- _WHAT IS BEING ASKED_
Search the data below for the string "getLoc". Extract every line that contains it.
[PROVIDED DATA]
-- ==== Sys2Proof/Machine/Control.lean ====
section
/-! DEFINITION. Control transfers, window instructions, and predicate instructions (04 R106 to R112). -/

namespace Sys2Proof.Machine
open Sys2Proof

/-- BR (04 R109). -/
def execBr (h : Hdr) (off : BitVec 17) : State → Outcome :=
  issue h { len := lenShort } fun x => jump x (wordTarget x.pc off) x.t
def execBrLit (h : Hdr) (lit : Word) : State → Outcome :=
  issue h { len := lenLit } fun x => jump x (byteTarget x.pc lit) x.t
def execJr (h : Hdr) (ra : Reg) : State → Outcome :=
  issue h { len := lenShort, refs := [.r ra] } fun x => jump x (x.t.reg ra).toNat x.t

/-- The slide of a window (04 R106). -/
def slideOf (kc : BitVec 2) : Nat := 4 * (kc.toNat + 1)

/-- The strand after a call slides the window by k and writes the link word (04 R106). -/
def Strand.slideUp (t : Strand) (k link : Nat) : Strand :=
  { t.setLoc (.phys ((t.cwp + k - 1) % 96)) (w64 link) with cwp := (t.cwp + k) % 96, wres := t.wres + k }

/-- CALL, CALLR (04 R106). -/
def callTo (x : Exe) (kc : BitVec 2) (target : Nat) : Eff :=
  let k := slideOf kc
  if x.t.isPending (.phys ((x.t.cwp + k - 1) % 96)) then .trap { code := 2 }
  else if target % 4 ≠ 0 then .trap { code := 6, addr := target }
  else if 72 < x.t.wres + k then .trap { code := 4 }
  else x.upd { x.t.slideUp k (Nat.lor ((x.pc + x.len) % 2 ^ 64) kc.toNat) with pc := target }

def execCall (h : Hdr) (kc : BitVec 2) (off : BitVec 15) : State → Outcome :=
  issue h { len := lenShort } fun x => callTo x kc (wordTarget x.pc off)
def execCallLit (h : Hdr) (kc : BitVec 2) (lit : Word) : State → Outcome :=
  issue h { len := lenLit } fun x => callTo x kc (byteTarget x.pc lit)
def execCallr (h : Hdr) (kc : BitVec 2) (ra : Reg) : State → Outcome :=
  issue h { len := lenShort, refs := [.r ra] } fun x => callTo x kc (x.t.reg ra).toNat

/-- RET (04 R107). The read of the link word raises CLOSURE when it is pending (04 R99). -/
def execRet (h : Hdr) : State → Outcome :=
  issue h { len := lenShort } fun x =>
    let l := Loc.phys ((x.t.cwp + 95) % 96)
    let link := (x.t.getLoc l).toNat
    let k := 4 * (link % 4 + 1)
    if x.t.isPending l then .trap { code := 2 }
    else if x.t.wres = 0 ∨ x.t.wres < k then .trap { code := 5 }
    else x.upd { x.t with cwp := (x.t.cwp + 96 - k) % 96, wres := x.t.wres - k, pc := link / 4 * 4 }

/-- NOP, YIELD (04 R110). -/
def execNop (h : Hdr) : State → Outcome := issue h { len := lenShort } fun x => x.upd x.t
def execYield (h : Hdr) : State → Outcome := issue h { len := lenShort } fun x => x.upd { x.t with yielded := true }

/-- END (04 R110): it closes as if C were 1, and the turn that follows the close ends the strand. -/
def execEndStrand (h : Hdr) : State → Outcome := issue h { len := lenShort, ends := true } fun x => x.upd x.t

/-- The physical registers from i on. -/
def physRun (i n : Nat) : List Loc := (upto n).map fun j => .phys ((i + j) % 96)

/-- WSPILL of n registers (04 R108): ALIGN, then translation, then the stores of the oldest resident registers. -/
def spillN (x : Exe) (n : Nat) : Eff :=
  let a := x.t.wsp.toNat
  let ls := physRun (x.t.cwp + 96 - x.t.wres) n
  if n = 0 then .ok x.s
  else if ls.any x.t.isPending then .trap { code := 2 }
  else if a % 8 ≠ 0 then .trap { code := 6, addr := a, acc := 2 }
  else storeEff x a (ls.map fun l => leBytes 8 (x.t.getLoc l).toNat) fun t =>
    { t with wsp := t.wsp + w64 (8 * n), wres := t.wres - n }

def execWspill (h : Hdr) (kc : BitVec 2) : State → Outcome :=
  issue h { len := lenShort } fun x => spillN x (min (slideOf kc) x.t.wres)

/-- WFILL (04 R108): pending-class, its destinations the n registers below the resident ones; WSP and WRES change at
issue. -/
def execWfill (h : Hdr) (kc : BitVec 2) : State → Outcome :=
  issue h { len := lenShort, pendingClass := true } fun x =>
    let n := min (slideOf kc) (72 - x.t.wres)
    let a := x.t.wsp.toNat
    let ds := physRun (x.t.cwp + 192 - x.t.wres - n) n
    let b := (a + 2 ^ 64 - 8 * n) % 2 ^ 64
    if n = 0 then .ok x.s
    else if ds.any x.t.isPending then .trap { code := 2 }
    else if a % 8 ≠ 0 then .trap { code := 6, addr := a, acc := 1 }
    else
      let r := sitesOf x.s x.t .read ((upto n).map fun j => (b + 8 * j, 8))
      match r.2 with
      | .error c => .trap c
      | .ok _ =>
        .ok (r.1.setStrand x.u ({ x.t with wsp := w64 b, wres := x.t.wres + n }.send (.wfill b n) .s x.pc x.len x.s.steps ds))

/-- CMP and CMPI (04 R111). -/
def icmpOf (c : ICond) (a b : Word) : Bool :=
  match c with
  | .eq => a == b | .ne => a != b | .lt => a.slt b | .ge => !a.slt b | .ltu => a.ult b | .geu => !a.ult b
  | .tst => a &&& b != 0 | .ntst => a &&& b == 0
def execCmp (h : Hdr) (cd : Pr) (ra rb : Reg) (cond : ICond) : State → Outcome :=
  predOp h lenShort cd [.r ra, .r rb] fun t => (icmpOf cond (t.reg ra) (t.reg rb), 0)
def execCmpi (h : Hdr) (cd : Pr) (ra : Reg) (cond : ICond) (imm : BitVec 5) : State → Outcome :=
  predOp h lenShort cd [.r ra] fun t => (icmpOf cond (t.reg ra) (immW imm), 0)
def execCmpiLit (h : Hdr) (cd : Pr) (ra : Reg) (cond : ICond) (lit : Word) : State → Outcome :=
  predOp h lenLit cd [.r ra] fun t => (icmpOf cond (t.reg ra) lit, 0)

/-- Predicate operations (04 R112). -/
def execPand (h : Hdr) (cd ca cb : Pr) : State → Outcome :=
  predOp h lenShort cd [.p ca, .p cb] fun t => (t.predBit ca && t.predBit cb, 0)
def execPor (h : Hdr) (cd ca cb : Pr) : State → Outcome :=
  predOp h lenShort cd [.p ca, .p cb] fun t => (t.predBit ca || t.predBit cb, 0)
def execPxor (h : Hdr) (cd ca cb : Pr) : State → Outcome :=
  predOp h lenShort cd [.p ca, .p cb] fun t => (t.predBit ca != t.predBit cb, 0)
def execPnot (h : Hdr) (cd ca : Pr) : State → Outcome := predOp h lenShort cd [.p ca] fun t => (!t.predBit ca, 0)
def execPmov (h : Hdr) (cd ca : Pr) : State → Outcome := predOp h lenShort cd [.p ca] fun t => (t.predBit ca, 0)

end Sys2Proof.Machine
end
[/PROVIDED DATA]
- _FINAL ANSWER_
    let link := (x.t.getLoc l).toNat
  else storeEff x a (ls.map fun l => leBytes 8 (x.t.getLoc l).toNat) fun t =>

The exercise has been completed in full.